-- ==== Sys2Proof/Laws/Flags.lean ====
section
/-!
SUPPORT. The fault register's flags: what raising and clearing one leaves of the others (R195).
-/

namespace Sys2Proof.Machine

theorem Flag.bit_lt (f : Flag) : f.bit < 17 := by cases f <;> decide

theorem Flag.bit_inj {f g : Flag} (h : f.bit = g.bit) : f = g := by
  cases f <;> cases g <;> first | rfl | exact absurd h (by decide)

theorem flagIn_raiseIn (r : BitVec 17) (f g : Flag) : flagIn (raiseIn r f) g = (flagIn r g || decide (f = g)) := by
  have h := g.bit_lt
  by_cases e : f = g
  · subst e; simp [flagIn, raiseIn, h]
  · have : f.bit ≠ g.bit := fun x => e (Flag.bit_inj x)
    simp [flagIn, raiseIn, BitVec.getLsbD_twoPow, e, this]

theorem flagIn_clearIn (r : BitVec 17) (f g : Flag) :
    flagIn (clearIn r f) g = (flagIn r g && !decide (f = g)) := by
  have h := g.bit_lt
  by_cases e : f = g
  · subst e; simp [flagIn, clearIn, h]
  · have : f.bit ≠ g.bit := fun x => e (Flag.bit_inj x)
    simp [flagIn, clearIn, BitVec.getLsbD_twoPow, e, this]
    intro x; exact h

@[simp] theorem State.flag_setFlag_self (s : State) (f : Flag) : (s.setFlag f).flag f = true := by
  simp [State.flag, flagIn_raiseIn]

theorem State.flag_setFlag (s : State) (f g : Flag) : (s.setFlag f).flag g = (s.flag g || decide (f = g)) := by
  simp [State.flag, flagIn_raiseIn]

theorem State.flag_setFlag_other (s : State) {f g : Flag} (h : f ≠ g) : (s.setFlag f).flag g = s.flag g := by
  simp [State.flag_setFlag, h]

theorem State.flag_setFlagIf (s : State) (c : Bool) (f g : Flag) :
    (s.setFlagIf c f).flag g = (s.flag g || (c && decide (f = g))) := by
  cases c <;> simp [State.setFlagIf, State.flag_setFlag]

theorem State.flag_dropFlag (s : State) (f g : Flag) :
    (s.dropFlag f).flag g = (s.flag g && !decide (f = g)) := by
  simp [State.flag, flagIn_clearIn]

/-- A flag depends on the order handler's register alone. -/
theorem State.flag_congr {s t : State} (h : t.orders.faults = s.orders.faults) (f : Flag) : t.flag f = s.flag f := by
  simp [State.flag, h]

end Sys2Proof.Machine
end

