theorem State.scanEnds_event (s : State) : Event s s.scanEnds := by
  unfold State.scanEnds
  split
  · have h := Store.judgeReclaim_tables s.store.scanDone s.retention
    refine Event.trans (Event.trans ?_ (State.takeWaiting_event _)) (State.runStore_event _)
    exact ⟨rfl, rfl, rfl, rfl, h.pages, h.retireMarks, id, fun x => Nat.le_trans h.queue x,
      fun x => Nat.le_trans h.pins x, fun _ => id, id, id⟩
  · exact .refl s

theorem State.pageReadEnds_event (s : State) : Event s s.pageReadEnds := by
  unfold State.pageReadEnds
  split
  · exact ((State.withStore_event (Store.withOp_tables _ _)).trans (State.readStep_event _ _ _ _ _)).trans
      (State.runStore_event _)
  · exact .refl s

end Sys2Proof.Machine
end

+ + + + + + +

**EXERCISE OBJECTIVE**
Every line that holds the word "BitVec" should be copied from the records.

**RESPONSE TO THE TASK**
theorem flagIn_raiseIn (r : BitVec 17) (f g : Flag) : flagIn (raiseIn r f) g = (flagIn r g || decide (f = g)) := by
    simp [flagIn, raiseIn, BitVec.getLsbD_twoPow, e, this]
theorem flagIn_clearIn (r : BitVec 17) (f g : Flag) :
    simp [flagIn, clearIn, BitVec.getLsbD_twoPow, e, this]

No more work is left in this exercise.